/-- Offered the word of a command that responds, the block makes its effect in one step, and the events behind it are
still to come. -/
theorem step_encode {i : Instr} {s t : State} {r : Rsp} (hwf : s.cfg.wf = true) (hf : s.faulted = false)
    (h : exec i s = .next t) (hr : t.rsp = some r) (l : List HostEvent) :
    step { s with inbox := .command (encode i) :: l } = .next { t with inbox := l } := by
  rw [step_command (s := { s with inbox := .command (encode i) :: l }) hwf hf rfl, runCommand,
    decode_encode (wf_of_exec_responds h hr)]
  exact exec_with_inbox h l

/-! ### A list of commands -/

/-- The first command of a list that responds has a next state and a response, and the others respond from there. -/
theorem transcript_cons_eq_some {i : Instr} {is : List Instr} {s u : State} {rs : List Rsp}
    (h : transcript (i :: is) s = some (rs, u)) :
    ∃ t r rs', exec i s = .next t ∧ t.rsp = some r ∧ transcript is t = some (rs', u) ∧ rs = r :: rs' := by
  rw [transcript] at h
  split at h
  · next t ht =>
    split at h
    · next r rs' u' hr hu =>
      cases h
      exact ⟨t, r, rs', ht, hr, hu, rfl⟩
    · cases h
  · cases h
  · cases h

/-- A run whose first step succeeds goes on from the state of that step. -/
theorem run_succ_of_step {s t : State} (h : step s = .next t) (n : Nat) :
    Host.Core.run Sys2Proof.core (n + 1) s = Host.Core.run Sys2Proof.core n t := by
  have hcore : Sys2Proof.core.step s = .next t := h
  simp only [Host.Core.run, hcore]

/-- Settles O48, by induction on the commands: one step runs the first of them, and leaves a block that is not faulted
with the words of the others coming. -/
theorem commandsTakeEffectInOrder : Obligations.CommandsTakeEffectInOrder := by
  intro s t is rs rest hwf hf h
  induction is generalizing s rs with
  | nil => cases h; rfl
  | cons i is ih =>
    obtain ⟨u, r, rs', hi, hr, his, _⟩ := transcript_cons_eq_some h
    obtain ⟨hcfg, hstatus⟩ := cfg_status_of_exec_responds hi hr
    have hwf' : u.cfg.wf = true := hcfg ▸ hwf
    have hf' : u.faulted = false := by rw [State.faulted, hstatus]; exact hf
    exact (run_succ_of_step (step_encode hwf hf hi hr _) is.length).trans (ih u rs' hwf' hf' his)

end Sys2Proof.Machine
end

section
/-! PROOFS. 30_encoding.md R66, R67: the checks of the decoder as conditions on the word's number, which of them fails
first, and the command of a word that passes them all. -/

namespace Sys2Proof

/-! ### The checks of R66 on the number of a word -/

/-- `OP` is 0x0 or 0x8 to 0xF. -/
abbrev OpIllegal (w : Cmd) : Prop :=
  w.toNat / 1048576 = 0 ∨ 8 ≤ w.toNat / 1048576

/-- A bit that every format reserves, or one that the format of `OP` does, is not 0. -/
abbrev ReservedSet (w : Cmd) : Prop :=
  let op := w.toNat / 1048576
  w.toNat / 65536 % 16 ≠ 0 ∨
  ((op = 1 ∨ op = 2 ∨ op = 6) ∧ w.toNat % 65536 ≠ 0) ∨
  ((op = 3 ∨ op = 7) ∧ w.toNat % 65536 / 32 ≠ 0) ∨
  (op = 4 ∧ w.toNat / 32768 % 2 ≠ 0) ∨
  (op = 5 ∧ (w.toNat / 1024 % 32 ≠ 0 ∨ (w.toNat / 32768 % 2 = 0 ∧ w.toNat / 32 % 32 ≠ 0)))

/-- A letter operand of format L or S is above 25. -/
abbrev LetterAbove (w : Cmd) : Prop :=
  let op := w.toNat / 1048576
  ((op = 3 ∨ op = 7) ∧ 25 < w.toNat % 32) ∨
  (op = 5 ∧ (25 < w.toNat % 32 ∨ (w.toNat / 32768 % 2 = 1 ∧ 25 < w.toNat / 32 % 32)))

/-- A baseline offset of format T is above 25. -/
abbrev OffsetAbove (w : Cmd) : Prop :=
  w.toNat / 1048576 = 4 ∧ (25 < w.toNat % 32 ∨ 25 < w.toNat / 32 % 32 ∨ 25 < w.toNat / 1024 % 32)

/-- The words that raise each fault, the checks before it having passed: `decode_eq_error_iff` ties it to the decoder. -/
def Faults (w : Cmd) : Cause → Prop
  | .illegalOp => OpIllegal w
  | .reservedNz => 1 ≤ w.toNat / 1048576 ∧ w.toNat / 1048576 ≤ 7 ∧ ReservedSet w
  | .letterRange => ¬ ReservedSet w ∧ LetterAbove w
  | .offsetRange => ¬ ReservedSet w ∧ OffsetAbove w
  | .plugState => False

/-! ### The decoder, its checks read as numbers (30_encoding.md R62, R66) -/

theorem bitVec_eq_zero_iff {n : Nat} (x : BitVec n) : x = 0#n ↔ x.toNat = 0 := by
  rw [BitVec.toNat_eq, BitVec.toNat_zero]

theorem decodeN_eq (w : Cmd) (i : Instr) :
    decodeN w i = if w.toNat % 65536 ≠ 0 then .error .reservedNz else .ok i := by
  simp [decodeN, bitVec_eq_zero_iff]

theorem decodeL_eq (w : Cmd) :
    decodeL w = if w.toNat % 65536 / 32 ≠ 0 then .error .reservedNz
      else if 25 < w.toNat % 32 then .error .letterRange else .ok (cmdA w) := by
  have hunused : (w.extractLsb' 5 11).toNat = w.toNat % 65536 / 32 := by
    rw [BitVec.extractLsb'_toNat, Nat.shiftRight_eq_div_pow]
    omega
  simp only [decodeL, ne_eq, BitVec.ofNat_eq_ofNat, bitVec_eq_zero_iff, hunused, inRange_iff, cmdA_toNat,
    ← Nat.not_le, ite_not]

theorem decodeT_eq (w : Cmd) :
    decodeT w = if w.toNat / 32768 % 2 ≠ 0 then .error .reservedNz
      else if 25 < w.toNat % 32 ∨ 25 < w.toNat / 32 % 32 ∨ 25 < w.toNat / 1024 % 32 then .error .offsetRange
      else .ok (.rstoff (cmdA w) (cmdB w) (cmdC w)) := by
  simp only [decodeT, ne_eq, BitVec.ofNat_eq_ofNat, bitVec_eq_zero_iff, Bool.and_eq_true, inRange_iff, cmdP_toNat,
    cmdA_toNat, cmdB_toNat, cmdC_toNat, ← Nat.not_le, ← not_and_or, ite_not, and_assoc]

theorem decodeS_eq (w : Cmd) :
    decodeS w =
      if w.toNat / 1024 % 32 ≠ 0 ∨ (w.toNat / 32768 % 2 = 0 ∧ w.toNat / 32 % 32 ≠ 0) then .error .reservedNz
      else if 25 < w.toNat % 32 ∨ (w.toNat / 32768 % 2 = 1 ∧ 25 < w.toNat / 32 % 32) then .error .letterRange
      else .ok (.pick (cmdA w) (if w.toNat / 32768 % 2 = 0 then none else some (cmdB w))) := by
  by_cases hp : w.toNat / 32768 % 2 = 0
  · by_cases hb : w.toNat / 32 % 32 = 0 <;>
      simp [decodeS, bitVec_eq_zero_iff, inRange, cmdP_toNat, cmdA_toNat, cmdB_toNat, cmdC_toNat, hp, hb]
  · have hp' : w.toNat / 32768 % 2 = 1 := by omega
    by_cases ha : 25 < w.toNat % 32
    · simp [decodeS, bitVec_eq_zero_iff, inRange, cmdP_toNat, cmdA_toNat, cmdC_toNat, hp', ha]
    · simp [decodeS, bitVec_eq_zero_iff, inRange, cmdP_toNat, cmdA_toNat, cmdB_toNat, cmdC_toNat, hp', ha,
        ← ite_not (25 < w.toNat / 32 % 32)]

/-- A word with an `OP` of 1 to 7 and `RSV` = 0 is decoded by its format (30_encoding.md R64, R66). -/
theorem decode_eq_decodeOperands {w : Cmd} (hop : ¬ OpIllegal w) (hrsv : w.toNat / 65536 % 16 = 0) :
    decode w = decodeOperands w := by
  rw [decode, cmdOp_toNat, if_neg hop, if_neg (by simpa [bitVec_eq_zero_iff, cmdRsv_toNat])]

theorem decodeOperands_formN {w : Cmd}
    (h : w.toNat / 1048576 = 1 ∨ w.toNat / 1048576 = 2 ∨ w.toNat / 1048576 = 6) :
    ∃ i, decodeOperands w = decodeN w i := by
  obtain h | h | h := h
  · exact ⟨.mkrot, by simp only [decodeOperands, cmdOp_toNat, h]⟩
  · exact ⟨.mkplug, by simp only [decodeOperands, cmdOp_toNat, h]⟩
  · exact ⟨.rdoff, by simp only [decodeOperands, cmdOp_toNat, h]⟩

theorem decodeOperands_formL {w : Cmd} (h : w.toNat / 1048576 = 3 ∨ w.toNat / 1048576 = 7) :
    ∃ f, decodeOperands w = (decodeL w).map f := by
  obtain h | h := h
  · exact ⟨.enc, by simp only [decodeOperands, cmdOp_toNat, h]⟩
  · exact ⟨.rdplug, by simp only [decodeOperands, cmdOp_toNat, h]⟩

theorem decodeOperands_formT {w : Cmd} (h : w.toNat / 1048576 = 4) : decodeOperands w = decodeT w := by
  simp only [decodeOperands, cmdOp_toNat, h]

theorem decodeOperands_formS {w : Cmd} (h : w.toNat / 1048576 = 5) : decodeOperands w = decodeS w := by
  simp only [decodeOperands, cmdOp_toNat, h]

/-! ### The fault that each check raises -/

theorem decode_of_opIllegal {w : Cmd} (h : OpIllegal w) : decode w = .error .illegalOp := by
  rw [decode, cmdOp_toNat, if_pos h]

theorem decode_of_reservedSet {w : Cmd} (hop : ¬ OpIllegal w) (h : ReservedSet w) : decode w = .error .reservedNz := by
  by_cases hrsv : w.toNat / 65536 % 16 = 0
  · rw [decode_eq_decodeOperands hop hrsv]
    obtain hne | ⟨hN, h⟩ | ⟨hL, h⟩ | ⟨hT, h⟩ | ⟨hS, h⟩ := h
    · exact absurd hrsv hne
    · obtain ⟨i, hi⟩ := decodeOperands_formN hN
      rw [hi, decodeN_eq, if_pos h]
    · obtain ⟨f, hf⟩ := decodeOperands_formL hL
      rw [hf, decodeL_eq, if_pos h, Except.map]
    · rw [decodeOperands_formT hT, decodeT_eq, if_pos h]
    · rw [decodeOperands_formS hS, decodeS_eq, if_pos h]
  · rw [decode, cmdOp_toNat, if_neg hop, if_pos (by simpa [bitVec_eq_zero_iff, cmdRsv_toNat])]

theorem decode_of_letterAbove {w : Cmd} (hr : ¬ ReservedSet w) (h : LetterAbove w) :
    decode w = .error .letterRange := by
  simp only [ReservedSet, not_or] at hr
  obtain ⟨hrsv, -, hunusedL, -, hunusedS⟩ := hr
  rw [decode_eq_decodeOperands (by omega) (by omega)]
  obtain ⟨hL, h⟩ | ⟨hS, h⟩ := h
  · obtain ⟨f, hf⟩ := decodeOperands_formL hL
    rw [hf, decodeL_eq, if_neg fun hne => hunusedL ⟨hL, hne⟩, if_pos h, Except.map]
  · rw [decodeOperands_formS hS, decodeS_eq, if_neg fun hne => hunusedS ⟨hS, hne⟩, if_pos h]

theorem decode_of_offsetAbove {w : Cmd} (hr : ¬ ReservedSet w) (h : OffsetAbove w) :
    decode w = .error .offsetRange := by
  simp only [ReservedSet, not_or] at hr
  obtain ⟨hrsv, -, -, hunusedT, -⟩ := hr
  obtain ⟨hT, h⟩ := h
  rw [decode_eq_decodeOperands (by omega) (by omega), decodeOperands_formT hT, decodeT_eq,
    if_neg fun hne => hunusedT ⟨hT, hne⟩, if_pos h]

theorem decode_of_faults {w : Cmd} {e : Cause} (h : Faults w e) : decode w = .error e := by
  cases e with
  | illegalOp => exact decode_of_opIllegal h
  | reservedNz =>
    obtain ⟨h1, h7, hr⟩ := h
    exact decode_of_reservedSet (by omega) hr
  | letterRange => exact decode_of_letterAbove h.1 h.2
  | offsetRange => exact decode_of_offsetAbove h.1 h.2
  | plugState => exact h.elim

/-! ### The words that pass every check -/

/-- The word `w` has the `OP` of the command, and in the fields of its format the command's operands, all legal
(30_encoding.md R62, R64): `decode_eq_ok_iff_readFrom` ties it to the decoder. -/
def Instr.ReadFrom (w : Cmd) : Instr → Prop
  | .mkrot => w.toNat / 1048576 = 1
  | .mkplug => w.toNat / 1048576 = 2
  | .enc x => w.toNat / 1048576 = 3 ∧ x.toNat = w.toNat % 32 ∧ w.toNat % 32 ≤ 25
  | .rstoff x y z => w.toNat / 1048576 = 4 ∧ x.toNat = w.toNat % 32 ∧ y.toNat = w.toNat / 32 % 32 ∧
      z.toNat = w.toNat / 1024 % 32 ∧ w.toNat % 32 ≤ 25 ∧ w.toNat / 32 % 32 ≤ 25 ∧ w.toNat / 1024 % 32 ≤ 25
  | .pick x none => w.toNat / 1048576 = 5 ∧ w.toNat / 32768 % 2 = 0 ∧ x.toNat = w.toNat % 32 ∧ w.toNat % 32 ≤ 25
  | .pick x (some y) => w.toNat / 1048576 = 5 ∧ w.toNat / 32768 % 2 = 1 ∧ x.toNat = w.toNat % 32 ∧
      y.toNat = w.toNat / 32 % 32 ∧ w.toNat % 32 ≤ 25 ∧ w.toNat / 32 % 32 ≤ 25
  | .rdoff => w.toNat / 1048576 = 6
  | .rdplug x => w.toNat / 1048576 = 7 ∧ x.toNat = w.toNat % 32 ∧ w.toNat % 32 ≤ 25

theorem Operand.ok_iff (a : Operand) : Operand.ok a = true ↔ a.toNat ≤ 25 := decide_eq_true_iff

/-- A word is a number made of its fields, so it encodes a well-formed command exactly when the fields are the command's
and every bit that its format does not use is 0. -/
theorem wf_and_encode_eq_iff (i : Instr) (w : Cmd) :
    i.wf = true ∧ encode i = w ↔ ¬ ReservedSet w ∧ i.ReadFrom w := by
  simp only [BitVec.toNat_eq, ReservedSet, Instr.ReadFrom]
  cases i with
  | mkrot | mkplug | rdoff =>
    simp only [Instr.wf, encode, encodeFields_toNat, BitVec.ofNat_eq_ofNat, BitVec.toNat_ofNat, true_and]
    omega
  | enc x | rdplug x =>
    simp only [Instr.wf, Operand.ok_iff, encode, encodeFields_toNat, BitVec.ofNat_eq_ofNat, BitVec.toNat_ofNat]
    omega
  | rstoff x y z =>
    simp only [Instr.wf, Operand.ok_iff, encode, encodeFields_toNat, BitVec.ofNat_eq_ofNat, BitVec.toNat_ofNat,
      Bool.and_eq_true]
    omega
  | pick x p =>
    cases p <;>
    · simp only [Instr.wf, Operand.ok_iff, encode, encodeFields_toNat, BitVec.ofNat_eq_ofNat, BitVec.toNat_ofNat,
        Bool.and_eq_true]
      omega

/-- A word that no check turns away is read as a command. -/
theorem exists_readFrom {w : Cmd} (hop : ¬ OpIllegal w) (hl : ¬ LetterAbove w) (ho : ¬ OffsetAbove w) :
    ∃ i : Instr, i.ReadFrom w := by
  have hcases : w.toNat / 1048576 = 1 ∨ w.toNat / 1048576 = 2 ∨ w.toNat / 1048576 = 3 ∨ w.toNat / 1048576 = 4 ∨
      w.toNat / 1048576 = 5 ∨ w.toNat / 1048576 = 6 ∨ w.toNat / 1048576 = 7 := by omega
  simp only [LetterAbove] at hl
  rw [OffsetAbove] at ho
  obtain h | h | h | h | h | h | h := hcases
  · exact ⟨.mkrot, h⟩
  · exact ⟨.mkplug, h⟩
  · exact ⟨.enc (cmdA w), h, cmdA_toNat w, by omega⟩
  · exact ⟨.rstoff (cmdA w) (cmdB w) (cmdC w), h, cmdA_toNat w, cmdB_toNat w, cmdC_toNat w, by omega⟩
  · by_cases hp : w.toNat / 32768 % 2 = 0
    · exact ⟨.pick (cmdA w) none, h, hp, cmdA_toNat w, by omega⟩
    · exact ⟨.pick (cmdA w) (some (cmdB w)), h, by omega, cmdA_toNat w, cmdB_toNat w, by omega⟩
  · exact ⟨.rdoff, h⟩
  · exact ⟨.rdplug (cmdA w), h, cmdA_toNat w, by omega⟩

/-- A word fails a check or is the word of a well-formed command. -/
theorem exists_faults_or_exists_encode_eq (w : Cmd) :
    (∃ e, Faults w e) ∨ ∃ i : Instr, i.wf = true ∧ encode i = w := by
  by_cases hop : OpIllegal w
  · exact .inl ⟨.illegalOp, hop⟩
  by_cases hr : ReservedSet w
  · exact .inl ⟨.reservedNz, by omega, by omega, hr⟩
  by_cases hl : LetterAbove w
  · exact .inl ⟨.letterRange, hr, hl⟩
  by_cases ho : OffsetAbove w
  · exact .inl ⟨.offsetRange, hr, ho⟩
  · obtain ⟨i, hi⟩ := exists_readFrom hop hl ho
    exact .inr ⟨i, (wf_and_encode_eq_iff i w).mpr ⟨hr, hi⟩⟩

/-! ### What decoding gives -/

theorem decode_eq_error_iff (w : Cmd) (e : Cause) : decode w = .error e ↔ Faults w e := by
  refine ⟨fun h => ?_, decode_of_faults⟩
  obtain ⟨e', he'⟩ | ⟨i, hi, rfl⟩ := exists_faults_or_exists_encode_eq w
  · cases h.symm.trans (decode_of_faults he')
    exact he'
  · cases h.symm.trans (decode_encode hi)

/-- The words that decode are the encodings of the well-formed commands: no bit is ignored (30_encoding.md R67). -/
theorem decode_eq_ok_iff (w : Cmd) (i : Instr) : decode w = .ok i ↔ i.wf = true ∧ encode i = w := by
  constructor
  · intro h
    obtain ⟨e, he⟩ | ⟨i', hi', rfl⟩ := exists_faults_or_exists_encode_eq w
    · cases h.symm.trans (decode_of_faults he)
    · cases h.symm.trans (decode_encode hi')
      exact ⟨hi', rfl⟩
  · rintro ⟨hi, rfl⟩
    exact decode_encode hi

theorem decode_eq_ok_iff_readFrom (w : Cmd) (i : Instr) : decode w = .ok i ↔ ¬ ReservedSet w ∧ i.ReadFrom w :=
  (decode_eq_ok_iff w i).trans (wf_and_encode_eq_iff i w)

namespace Machine

/-- A word that fails a check is a fault entry (60_exceptions.md R203). -/
theorem step_of_decode_error {s : State} (hwf : s.cfg.wf = true) (hf : s.faulted = false) {w : Cmd}
    {rest : List HostEvent} (hin : s.inbox = .command w :: rest) {e : Cause} (h : decode w = .error e) :
    step s = .next (State.takeFault { s with inbox := rest } e w) := by
  rw [step_command hwf hf hin, runCommand, h]

theorem step_of_decode_ok {s : State} (hwf : s.cfg.wf = true) (hf : s.faulted = false) {w : Cmd}
    {rest : List HostEvent} (hin : s.inbox = .command w :: rest) {i : Instr} (h : decode w = .ok i) :
    step s = exec i { s with inbox := rest } := by
  rw [step_command hwf hf hin, runCommand, h]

**EXERCISE DETAILS:**
Beginning with the first line of the listing above, please write out every line exactly until you reach the line that contains "(h : transcript", and include that one too.

**SOLUTION FOR THIS TASK:**
/-- Offered the word of a command that responds, the block makes its effect in one step, and the events behind it are
still to come. -/
theorem step_encode {i : Instr} {s t : State} {r : Rsp} (hwf : s.cfg.wf = true) (hf : s.faulted = false)
    (h : exec i s = .next t) (hr : t.rsp = some r) (l : List HostEvent) :
    step { s with inbox := .command (encode i) :: l } = .next { t with inbox := l } := by
  rw [step_command (s := { s with inbox := .command (encode i) :: l }) hwf hf rfl, runCommand,
    decode_encode (wf_of_exec_responds h hr)]
  exact exec_with_inbox h l

/-! ### A list of commands -/

/-- The first command of a list that responds has a next state and a response, and the others respond from there. -/
theorem transcript_cons_eq_some {i : Instr} {is : List Instr} {s u : State} {rs : List Rsp}
    (h : transcript (i :: is) s = some (rs, u)) :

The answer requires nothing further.